## Study material
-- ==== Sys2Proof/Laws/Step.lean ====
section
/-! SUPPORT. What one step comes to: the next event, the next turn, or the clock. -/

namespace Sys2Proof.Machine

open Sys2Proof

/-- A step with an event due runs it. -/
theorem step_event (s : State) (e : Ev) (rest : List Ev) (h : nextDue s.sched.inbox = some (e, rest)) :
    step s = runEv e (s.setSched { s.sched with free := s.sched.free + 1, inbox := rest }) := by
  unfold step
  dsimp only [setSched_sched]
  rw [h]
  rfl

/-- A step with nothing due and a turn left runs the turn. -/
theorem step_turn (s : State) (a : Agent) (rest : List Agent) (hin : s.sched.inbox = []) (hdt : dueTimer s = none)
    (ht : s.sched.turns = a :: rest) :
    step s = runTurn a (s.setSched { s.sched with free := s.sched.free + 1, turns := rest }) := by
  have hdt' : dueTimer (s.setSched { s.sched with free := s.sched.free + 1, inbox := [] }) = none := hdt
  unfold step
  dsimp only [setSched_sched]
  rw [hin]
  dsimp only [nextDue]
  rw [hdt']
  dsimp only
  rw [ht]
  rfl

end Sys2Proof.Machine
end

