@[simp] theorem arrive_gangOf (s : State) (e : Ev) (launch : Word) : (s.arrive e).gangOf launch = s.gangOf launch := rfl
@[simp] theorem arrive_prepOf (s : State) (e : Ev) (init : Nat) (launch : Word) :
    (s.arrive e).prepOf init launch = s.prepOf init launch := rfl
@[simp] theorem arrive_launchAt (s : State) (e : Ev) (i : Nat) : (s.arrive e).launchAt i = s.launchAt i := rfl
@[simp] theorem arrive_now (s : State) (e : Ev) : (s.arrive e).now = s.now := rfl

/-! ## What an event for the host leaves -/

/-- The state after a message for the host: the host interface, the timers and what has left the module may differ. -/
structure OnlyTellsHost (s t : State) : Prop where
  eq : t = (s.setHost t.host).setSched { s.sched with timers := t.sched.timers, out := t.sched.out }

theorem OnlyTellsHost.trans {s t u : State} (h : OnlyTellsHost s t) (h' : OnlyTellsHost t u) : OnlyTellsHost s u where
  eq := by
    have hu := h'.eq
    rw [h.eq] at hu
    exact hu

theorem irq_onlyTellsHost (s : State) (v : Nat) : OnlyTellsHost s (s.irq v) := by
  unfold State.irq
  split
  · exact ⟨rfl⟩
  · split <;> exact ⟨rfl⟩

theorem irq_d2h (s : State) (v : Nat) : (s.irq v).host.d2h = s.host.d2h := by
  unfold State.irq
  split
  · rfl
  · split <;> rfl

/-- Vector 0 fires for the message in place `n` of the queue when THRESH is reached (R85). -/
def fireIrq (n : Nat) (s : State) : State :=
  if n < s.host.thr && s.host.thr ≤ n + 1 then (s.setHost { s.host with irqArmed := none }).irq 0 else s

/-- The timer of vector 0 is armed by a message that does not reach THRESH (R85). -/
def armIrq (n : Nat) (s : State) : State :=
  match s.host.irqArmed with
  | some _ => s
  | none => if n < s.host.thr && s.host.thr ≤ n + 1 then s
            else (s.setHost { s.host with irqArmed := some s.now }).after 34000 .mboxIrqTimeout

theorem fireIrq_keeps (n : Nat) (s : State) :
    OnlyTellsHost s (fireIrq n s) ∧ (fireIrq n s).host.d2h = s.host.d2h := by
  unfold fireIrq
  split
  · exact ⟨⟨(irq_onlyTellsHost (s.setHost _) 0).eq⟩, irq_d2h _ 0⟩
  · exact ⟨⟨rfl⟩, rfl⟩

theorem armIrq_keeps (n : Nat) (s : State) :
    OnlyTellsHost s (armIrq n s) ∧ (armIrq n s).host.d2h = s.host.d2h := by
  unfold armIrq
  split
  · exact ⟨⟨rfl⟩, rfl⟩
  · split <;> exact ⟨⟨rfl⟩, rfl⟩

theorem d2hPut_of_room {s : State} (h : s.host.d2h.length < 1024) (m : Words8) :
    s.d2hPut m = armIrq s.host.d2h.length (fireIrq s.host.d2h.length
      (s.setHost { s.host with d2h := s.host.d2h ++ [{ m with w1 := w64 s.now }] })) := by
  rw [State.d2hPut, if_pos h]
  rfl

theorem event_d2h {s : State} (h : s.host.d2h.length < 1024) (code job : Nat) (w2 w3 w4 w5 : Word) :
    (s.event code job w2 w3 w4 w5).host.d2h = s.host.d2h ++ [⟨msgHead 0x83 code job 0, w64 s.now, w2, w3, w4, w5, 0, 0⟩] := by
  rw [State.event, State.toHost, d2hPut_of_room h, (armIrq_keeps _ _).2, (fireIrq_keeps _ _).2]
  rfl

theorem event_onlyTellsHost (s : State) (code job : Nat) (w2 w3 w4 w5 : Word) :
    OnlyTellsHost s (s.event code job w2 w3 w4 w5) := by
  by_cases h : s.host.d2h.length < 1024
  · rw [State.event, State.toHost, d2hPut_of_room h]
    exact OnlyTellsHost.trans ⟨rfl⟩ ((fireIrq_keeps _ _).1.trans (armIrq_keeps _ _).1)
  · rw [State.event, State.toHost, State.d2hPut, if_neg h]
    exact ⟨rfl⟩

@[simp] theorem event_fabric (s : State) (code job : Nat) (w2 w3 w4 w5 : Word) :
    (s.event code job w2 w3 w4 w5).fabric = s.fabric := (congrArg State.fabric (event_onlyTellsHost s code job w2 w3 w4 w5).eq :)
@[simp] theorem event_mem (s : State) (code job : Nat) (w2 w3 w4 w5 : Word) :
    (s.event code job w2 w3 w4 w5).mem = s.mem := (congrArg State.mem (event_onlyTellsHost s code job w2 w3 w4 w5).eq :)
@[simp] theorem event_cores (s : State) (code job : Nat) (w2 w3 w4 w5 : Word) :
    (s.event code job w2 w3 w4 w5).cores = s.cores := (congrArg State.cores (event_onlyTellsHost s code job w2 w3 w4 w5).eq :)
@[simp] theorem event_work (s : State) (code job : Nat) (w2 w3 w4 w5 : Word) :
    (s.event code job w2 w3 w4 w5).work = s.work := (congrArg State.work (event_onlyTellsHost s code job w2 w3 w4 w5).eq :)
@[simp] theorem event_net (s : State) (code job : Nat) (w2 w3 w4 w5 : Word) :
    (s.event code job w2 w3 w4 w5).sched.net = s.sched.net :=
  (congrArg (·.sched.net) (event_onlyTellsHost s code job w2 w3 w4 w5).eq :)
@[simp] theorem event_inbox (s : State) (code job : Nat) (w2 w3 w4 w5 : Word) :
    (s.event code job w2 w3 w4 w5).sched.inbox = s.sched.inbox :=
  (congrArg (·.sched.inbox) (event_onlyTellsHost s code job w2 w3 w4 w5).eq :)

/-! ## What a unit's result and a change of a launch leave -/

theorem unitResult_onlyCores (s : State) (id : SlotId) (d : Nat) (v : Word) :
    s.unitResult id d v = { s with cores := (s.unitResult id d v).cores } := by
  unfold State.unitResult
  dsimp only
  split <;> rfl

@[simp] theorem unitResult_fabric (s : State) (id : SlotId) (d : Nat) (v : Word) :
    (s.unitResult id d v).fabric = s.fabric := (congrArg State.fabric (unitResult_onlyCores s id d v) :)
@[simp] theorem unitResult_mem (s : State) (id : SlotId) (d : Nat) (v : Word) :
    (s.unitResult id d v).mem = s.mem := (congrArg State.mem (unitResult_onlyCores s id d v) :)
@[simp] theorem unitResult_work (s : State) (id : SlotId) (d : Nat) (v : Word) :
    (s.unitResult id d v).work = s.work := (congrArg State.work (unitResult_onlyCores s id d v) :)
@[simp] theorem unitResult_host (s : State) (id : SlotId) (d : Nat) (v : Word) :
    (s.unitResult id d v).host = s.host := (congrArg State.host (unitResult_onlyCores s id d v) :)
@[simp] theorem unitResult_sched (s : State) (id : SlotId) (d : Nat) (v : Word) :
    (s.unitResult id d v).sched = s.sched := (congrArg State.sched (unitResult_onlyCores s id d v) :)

--

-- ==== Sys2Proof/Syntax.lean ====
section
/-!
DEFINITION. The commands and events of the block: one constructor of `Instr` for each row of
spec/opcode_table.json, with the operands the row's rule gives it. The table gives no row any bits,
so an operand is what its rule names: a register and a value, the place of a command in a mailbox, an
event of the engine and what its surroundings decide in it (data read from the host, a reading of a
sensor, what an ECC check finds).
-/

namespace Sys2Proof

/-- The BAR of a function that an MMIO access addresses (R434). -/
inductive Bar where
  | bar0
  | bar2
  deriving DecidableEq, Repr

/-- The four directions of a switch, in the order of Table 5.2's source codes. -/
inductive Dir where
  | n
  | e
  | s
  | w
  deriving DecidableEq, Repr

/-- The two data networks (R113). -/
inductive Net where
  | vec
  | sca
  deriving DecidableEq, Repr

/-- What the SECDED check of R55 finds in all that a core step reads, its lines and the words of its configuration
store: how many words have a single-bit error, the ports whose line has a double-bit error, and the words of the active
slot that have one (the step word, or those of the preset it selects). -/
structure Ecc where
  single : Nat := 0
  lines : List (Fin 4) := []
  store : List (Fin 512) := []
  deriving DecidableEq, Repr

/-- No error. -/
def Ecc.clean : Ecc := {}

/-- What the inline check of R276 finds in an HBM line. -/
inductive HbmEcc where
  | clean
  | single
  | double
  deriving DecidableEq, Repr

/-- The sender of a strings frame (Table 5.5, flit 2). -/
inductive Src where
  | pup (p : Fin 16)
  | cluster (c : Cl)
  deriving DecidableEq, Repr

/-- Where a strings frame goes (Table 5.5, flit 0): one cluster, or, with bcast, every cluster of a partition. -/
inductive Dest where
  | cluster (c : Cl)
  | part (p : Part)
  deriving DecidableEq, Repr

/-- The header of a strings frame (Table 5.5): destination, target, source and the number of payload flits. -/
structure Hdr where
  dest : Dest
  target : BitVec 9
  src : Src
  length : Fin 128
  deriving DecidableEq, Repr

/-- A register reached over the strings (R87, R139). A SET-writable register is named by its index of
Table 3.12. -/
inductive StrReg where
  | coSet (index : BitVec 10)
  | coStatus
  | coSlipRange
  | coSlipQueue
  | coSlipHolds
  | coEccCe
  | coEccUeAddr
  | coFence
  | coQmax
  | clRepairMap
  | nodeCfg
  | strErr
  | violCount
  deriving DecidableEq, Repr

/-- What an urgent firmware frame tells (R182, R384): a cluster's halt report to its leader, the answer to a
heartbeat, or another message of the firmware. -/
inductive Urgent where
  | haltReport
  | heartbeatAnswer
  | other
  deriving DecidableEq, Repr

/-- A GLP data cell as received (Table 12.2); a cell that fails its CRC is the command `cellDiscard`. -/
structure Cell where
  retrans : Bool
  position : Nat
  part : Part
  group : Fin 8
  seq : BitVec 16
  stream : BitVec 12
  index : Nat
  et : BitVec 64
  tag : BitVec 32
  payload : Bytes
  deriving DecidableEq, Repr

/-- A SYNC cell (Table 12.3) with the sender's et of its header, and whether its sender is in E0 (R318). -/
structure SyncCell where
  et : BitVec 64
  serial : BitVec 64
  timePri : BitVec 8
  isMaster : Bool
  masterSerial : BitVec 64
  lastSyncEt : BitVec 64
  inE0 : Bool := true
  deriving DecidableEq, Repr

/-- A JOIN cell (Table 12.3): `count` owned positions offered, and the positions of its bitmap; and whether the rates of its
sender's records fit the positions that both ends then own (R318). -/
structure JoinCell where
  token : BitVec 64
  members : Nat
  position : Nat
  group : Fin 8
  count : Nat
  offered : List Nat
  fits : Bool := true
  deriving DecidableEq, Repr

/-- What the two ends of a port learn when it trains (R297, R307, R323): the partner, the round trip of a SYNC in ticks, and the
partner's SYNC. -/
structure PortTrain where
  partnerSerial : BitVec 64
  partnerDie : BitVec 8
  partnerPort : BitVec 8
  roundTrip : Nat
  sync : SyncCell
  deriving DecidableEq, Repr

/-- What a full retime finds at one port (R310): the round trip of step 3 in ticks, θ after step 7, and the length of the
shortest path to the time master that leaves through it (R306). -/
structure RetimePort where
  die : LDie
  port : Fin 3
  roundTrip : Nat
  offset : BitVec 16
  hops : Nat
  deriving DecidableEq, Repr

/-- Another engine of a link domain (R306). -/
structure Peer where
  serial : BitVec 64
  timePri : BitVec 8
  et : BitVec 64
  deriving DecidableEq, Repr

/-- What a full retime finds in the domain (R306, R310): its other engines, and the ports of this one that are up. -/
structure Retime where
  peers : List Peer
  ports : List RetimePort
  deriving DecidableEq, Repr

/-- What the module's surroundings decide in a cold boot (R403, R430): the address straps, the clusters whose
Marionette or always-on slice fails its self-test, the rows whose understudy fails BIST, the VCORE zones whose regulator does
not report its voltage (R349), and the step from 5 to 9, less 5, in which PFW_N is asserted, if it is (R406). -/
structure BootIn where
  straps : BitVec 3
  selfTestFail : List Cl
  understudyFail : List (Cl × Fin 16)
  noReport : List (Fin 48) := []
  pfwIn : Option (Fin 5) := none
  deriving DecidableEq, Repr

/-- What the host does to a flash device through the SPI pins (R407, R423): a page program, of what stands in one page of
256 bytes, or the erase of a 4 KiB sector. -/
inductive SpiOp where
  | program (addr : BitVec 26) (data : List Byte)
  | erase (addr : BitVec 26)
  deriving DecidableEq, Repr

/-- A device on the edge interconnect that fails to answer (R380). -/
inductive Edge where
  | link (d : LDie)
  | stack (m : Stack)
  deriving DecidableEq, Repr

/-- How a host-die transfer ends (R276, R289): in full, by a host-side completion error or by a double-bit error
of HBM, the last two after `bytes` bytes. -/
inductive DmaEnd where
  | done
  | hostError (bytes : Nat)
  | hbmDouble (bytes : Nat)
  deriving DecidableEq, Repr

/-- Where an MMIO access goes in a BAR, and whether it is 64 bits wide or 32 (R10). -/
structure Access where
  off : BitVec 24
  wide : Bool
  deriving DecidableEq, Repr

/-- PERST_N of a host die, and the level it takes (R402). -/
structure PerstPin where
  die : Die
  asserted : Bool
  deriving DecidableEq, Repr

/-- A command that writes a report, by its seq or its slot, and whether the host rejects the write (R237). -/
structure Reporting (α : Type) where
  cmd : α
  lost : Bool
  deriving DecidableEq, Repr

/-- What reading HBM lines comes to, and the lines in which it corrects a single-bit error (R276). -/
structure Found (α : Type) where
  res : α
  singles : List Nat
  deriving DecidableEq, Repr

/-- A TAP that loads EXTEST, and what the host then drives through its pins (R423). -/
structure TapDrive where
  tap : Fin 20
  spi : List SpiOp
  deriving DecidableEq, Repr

---

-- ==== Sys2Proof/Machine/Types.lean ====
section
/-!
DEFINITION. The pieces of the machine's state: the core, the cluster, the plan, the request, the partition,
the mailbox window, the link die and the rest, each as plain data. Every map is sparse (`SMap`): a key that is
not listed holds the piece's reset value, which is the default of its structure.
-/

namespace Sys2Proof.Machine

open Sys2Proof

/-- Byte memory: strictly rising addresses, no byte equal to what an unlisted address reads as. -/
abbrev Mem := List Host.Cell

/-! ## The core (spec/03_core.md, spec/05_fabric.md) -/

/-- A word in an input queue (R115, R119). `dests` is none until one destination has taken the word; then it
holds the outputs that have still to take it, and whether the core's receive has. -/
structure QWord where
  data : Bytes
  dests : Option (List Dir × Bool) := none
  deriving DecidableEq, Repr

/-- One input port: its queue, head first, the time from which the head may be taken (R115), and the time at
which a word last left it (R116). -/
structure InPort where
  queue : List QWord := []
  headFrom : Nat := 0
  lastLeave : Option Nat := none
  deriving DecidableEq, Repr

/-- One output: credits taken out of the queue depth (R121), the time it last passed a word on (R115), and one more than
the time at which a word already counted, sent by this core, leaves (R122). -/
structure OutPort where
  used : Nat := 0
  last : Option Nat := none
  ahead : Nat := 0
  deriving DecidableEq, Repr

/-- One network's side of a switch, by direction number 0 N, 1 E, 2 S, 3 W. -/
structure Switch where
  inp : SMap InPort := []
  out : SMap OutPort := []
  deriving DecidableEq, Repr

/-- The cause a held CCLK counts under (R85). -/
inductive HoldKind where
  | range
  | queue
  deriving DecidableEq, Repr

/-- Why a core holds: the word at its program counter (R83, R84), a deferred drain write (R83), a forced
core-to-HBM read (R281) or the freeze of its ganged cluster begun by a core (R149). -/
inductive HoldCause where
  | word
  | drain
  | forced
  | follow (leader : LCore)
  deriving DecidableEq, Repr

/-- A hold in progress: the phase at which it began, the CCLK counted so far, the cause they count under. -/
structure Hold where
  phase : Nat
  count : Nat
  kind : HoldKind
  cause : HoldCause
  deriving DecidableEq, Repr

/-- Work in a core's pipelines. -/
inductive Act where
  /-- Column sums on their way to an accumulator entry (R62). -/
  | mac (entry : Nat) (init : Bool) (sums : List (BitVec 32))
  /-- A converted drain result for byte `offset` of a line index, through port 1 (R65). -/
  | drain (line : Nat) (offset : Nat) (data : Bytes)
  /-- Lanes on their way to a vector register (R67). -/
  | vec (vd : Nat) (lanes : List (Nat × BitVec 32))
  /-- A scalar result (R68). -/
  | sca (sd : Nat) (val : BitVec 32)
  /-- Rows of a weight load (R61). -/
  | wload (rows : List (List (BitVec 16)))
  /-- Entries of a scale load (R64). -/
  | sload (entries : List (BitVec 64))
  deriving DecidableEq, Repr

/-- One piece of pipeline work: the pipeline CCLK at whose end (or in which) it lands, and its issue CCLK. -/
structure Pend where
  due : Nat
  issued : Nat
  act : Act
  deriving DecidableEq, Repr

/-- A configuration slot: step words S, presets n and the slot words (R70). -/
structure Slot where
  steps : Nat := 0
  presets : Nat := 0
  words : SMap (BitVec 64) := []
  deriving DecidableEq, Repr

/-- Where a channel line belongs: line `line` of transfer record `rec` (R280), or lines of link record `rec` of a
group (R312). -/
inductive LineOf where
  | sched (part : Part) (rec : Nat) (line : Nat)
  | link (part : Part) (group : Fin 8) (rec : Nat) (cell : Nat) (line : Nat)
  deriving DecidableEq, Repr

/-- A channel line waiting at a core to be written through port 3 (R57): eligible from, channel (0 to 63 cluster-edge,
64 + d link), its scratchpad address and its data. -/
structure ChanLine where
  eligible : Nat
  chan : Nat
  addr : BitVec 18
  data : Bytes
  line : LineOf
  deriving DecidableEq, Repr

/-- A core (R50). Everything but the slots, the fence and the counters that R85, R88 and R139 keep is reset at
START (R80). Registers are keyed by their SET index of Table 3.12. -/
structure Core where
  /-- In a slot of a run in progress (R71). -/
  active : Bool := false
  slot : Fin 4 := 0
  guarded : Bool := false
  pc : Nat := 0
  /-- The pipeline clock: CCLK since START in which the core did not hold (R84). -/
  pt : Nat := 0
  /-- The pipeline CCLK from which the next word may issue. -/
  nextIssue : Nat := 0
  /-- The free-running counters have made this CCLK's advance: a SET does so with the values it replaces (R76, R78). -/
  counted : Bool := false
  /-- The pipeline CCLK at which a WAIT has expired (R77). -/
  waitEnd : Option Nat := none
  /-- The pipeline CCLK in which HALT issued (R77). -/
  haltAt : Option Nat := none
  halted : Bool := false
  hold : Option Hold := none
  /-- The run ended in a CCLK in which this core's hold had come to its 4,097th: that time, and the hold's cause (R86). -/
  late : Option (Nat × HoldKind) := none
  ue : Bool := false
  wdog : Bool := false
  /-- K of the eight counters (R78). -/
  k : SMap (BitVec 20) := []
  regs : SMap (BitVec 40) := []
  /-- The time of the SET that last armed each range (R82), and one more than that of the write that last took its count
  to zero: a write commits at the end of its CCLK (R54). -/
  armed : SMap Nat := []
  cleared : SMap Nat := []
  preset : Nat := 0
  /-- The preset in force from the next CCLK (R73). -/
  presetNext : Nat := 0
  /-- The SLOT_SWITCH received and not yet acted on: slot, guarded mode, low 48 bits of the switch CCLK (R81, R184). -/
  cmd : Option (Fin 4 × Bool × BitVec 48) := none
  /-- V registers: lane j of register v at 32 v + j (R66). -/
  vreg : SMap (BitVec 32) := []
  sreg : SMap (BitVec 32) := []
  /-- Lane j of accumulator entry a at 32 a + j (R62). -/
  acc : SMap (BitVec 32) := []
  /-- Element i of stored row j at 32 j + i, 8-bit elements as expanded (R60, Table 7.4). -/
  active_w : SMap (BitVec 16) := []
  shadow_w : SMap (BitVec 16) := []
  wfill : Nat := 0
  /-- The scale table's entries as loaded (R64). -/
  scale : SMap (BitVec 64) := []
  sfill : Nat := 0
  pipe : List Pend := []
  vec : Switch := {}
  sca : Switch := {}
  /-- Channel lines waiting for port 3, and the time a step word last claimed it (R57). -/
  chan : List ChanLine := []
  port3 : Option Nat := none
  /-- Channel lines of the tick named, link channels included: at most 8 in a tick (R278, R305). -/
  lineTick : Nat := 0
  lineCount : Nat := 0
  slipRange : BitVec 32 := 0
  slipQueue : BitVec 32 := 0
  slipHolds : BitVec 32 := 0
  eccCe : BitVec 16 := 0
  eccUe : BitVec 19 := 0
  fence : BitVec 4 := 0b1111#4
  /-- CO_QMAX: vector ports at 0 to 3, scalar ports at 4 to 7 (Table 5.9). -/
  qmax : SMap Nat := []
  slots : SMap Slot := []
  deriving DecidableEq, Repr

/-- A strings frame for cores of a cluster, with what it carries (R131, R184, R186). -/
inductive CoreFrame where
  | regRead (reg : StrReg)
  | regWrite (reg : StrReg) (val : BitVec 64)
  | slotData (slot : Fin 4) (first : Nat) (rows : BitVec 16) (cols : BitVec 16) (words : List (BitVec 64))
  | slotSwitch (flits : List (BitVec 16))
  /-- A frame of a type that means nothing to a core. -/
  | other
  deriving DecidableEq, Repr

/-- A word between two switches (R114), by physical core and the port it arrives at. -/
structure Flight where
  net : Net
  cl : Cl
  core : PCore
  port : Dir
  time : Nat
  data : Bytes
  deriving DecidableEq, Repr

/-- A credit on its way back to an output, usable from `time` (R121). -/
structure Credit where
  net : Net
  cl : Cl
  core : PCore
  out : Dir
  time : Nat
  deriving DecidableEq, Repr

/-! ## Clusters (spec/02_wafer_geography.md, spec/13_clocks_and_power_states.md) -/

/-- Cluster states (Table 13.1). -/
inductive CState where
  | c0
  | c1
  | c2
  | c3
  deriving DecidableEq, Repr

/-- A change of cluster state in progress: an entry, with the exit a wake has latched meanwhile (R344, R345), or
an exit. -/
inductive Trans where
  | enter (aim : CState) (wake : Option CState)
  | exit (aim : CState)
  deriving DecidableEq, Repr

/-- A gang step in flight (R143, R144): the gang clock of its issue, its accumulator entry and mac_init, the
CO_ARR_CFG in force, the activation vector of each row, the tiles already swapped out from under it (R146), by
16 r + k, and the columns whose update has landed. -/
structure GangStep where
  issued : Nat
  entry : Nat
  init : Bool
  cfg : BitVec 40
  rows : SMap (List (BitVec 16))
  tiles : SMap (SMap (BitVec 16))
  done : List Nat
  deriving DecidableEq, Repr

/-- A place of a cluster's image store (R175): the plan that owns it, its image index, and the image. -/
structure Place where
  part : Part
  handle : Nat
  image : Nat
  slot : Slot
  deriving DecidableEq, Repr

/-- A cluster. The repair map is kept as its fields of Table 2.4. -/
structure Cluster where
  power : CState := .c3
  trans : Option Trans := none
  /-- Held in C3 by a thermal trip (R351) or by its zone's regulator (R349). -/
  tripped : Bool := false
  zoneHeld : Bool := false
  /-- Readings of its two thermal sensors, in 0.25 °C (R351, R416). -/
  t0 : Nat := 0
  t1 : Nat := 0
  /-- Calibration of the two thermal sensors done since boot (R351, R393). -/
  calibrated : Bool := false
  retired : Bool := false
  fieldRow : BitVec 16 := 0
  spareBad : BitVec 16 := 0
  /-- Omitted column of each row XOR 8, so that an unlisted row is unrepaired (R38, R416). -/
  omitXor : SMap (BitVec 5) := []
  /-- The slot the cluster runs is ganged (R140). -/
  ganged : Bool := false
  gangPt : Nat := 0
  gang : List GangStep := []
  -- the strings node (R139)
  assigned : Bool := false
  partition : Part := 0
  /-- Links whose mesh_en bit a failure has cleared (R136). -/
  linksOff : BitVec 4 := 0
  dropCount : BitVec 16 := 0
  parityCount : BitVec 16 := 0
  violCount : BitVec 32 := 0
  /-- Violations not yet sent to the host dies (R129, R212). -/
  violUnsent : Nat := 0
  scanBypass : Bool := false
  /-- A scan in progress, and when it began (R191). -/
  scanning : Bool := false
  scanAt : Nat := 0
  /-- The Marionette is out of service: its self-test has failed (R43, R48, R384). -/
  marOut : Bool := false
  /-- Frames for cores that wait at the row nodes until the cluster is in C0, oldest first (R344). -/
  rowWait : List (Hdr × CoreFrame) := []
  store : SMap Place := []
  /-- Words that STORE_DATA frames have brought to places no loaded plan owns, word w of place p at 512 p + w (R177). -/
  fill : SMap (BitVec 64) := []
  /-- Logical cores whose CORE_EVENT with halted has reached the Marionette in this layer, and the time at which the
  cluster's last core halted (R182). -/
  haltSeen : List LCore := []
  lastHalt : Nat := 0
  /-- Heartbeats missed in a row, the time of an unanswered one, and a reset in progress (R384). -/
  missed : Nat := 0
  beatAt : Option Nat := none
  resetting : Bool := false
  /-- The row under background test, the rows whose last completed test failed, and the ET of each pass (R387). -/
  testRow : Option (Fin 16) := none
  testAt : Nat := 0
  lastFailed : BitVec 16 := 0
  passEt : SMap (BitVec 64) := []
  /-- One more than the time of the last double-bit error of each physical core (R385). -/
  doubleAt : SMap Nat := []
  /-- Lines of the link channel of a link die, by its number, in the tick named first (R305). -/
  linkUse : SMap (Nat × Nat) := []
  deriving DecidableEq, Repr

## Task goal
From the records above, repeat exactly the lines from the one with "(R76, R78). -/" through the one with "waitEnd : Option Nat := none", both included.

## Result for this task
  /-- The free-running counters have made this CCLK's advance: a SET does so with the values it replaces (R76, R78). -/
  counted : Bool := false
  /-- The pipeline CCLK at which a WAIT has expired (R77). -/
  waitEnd : Option Nat := none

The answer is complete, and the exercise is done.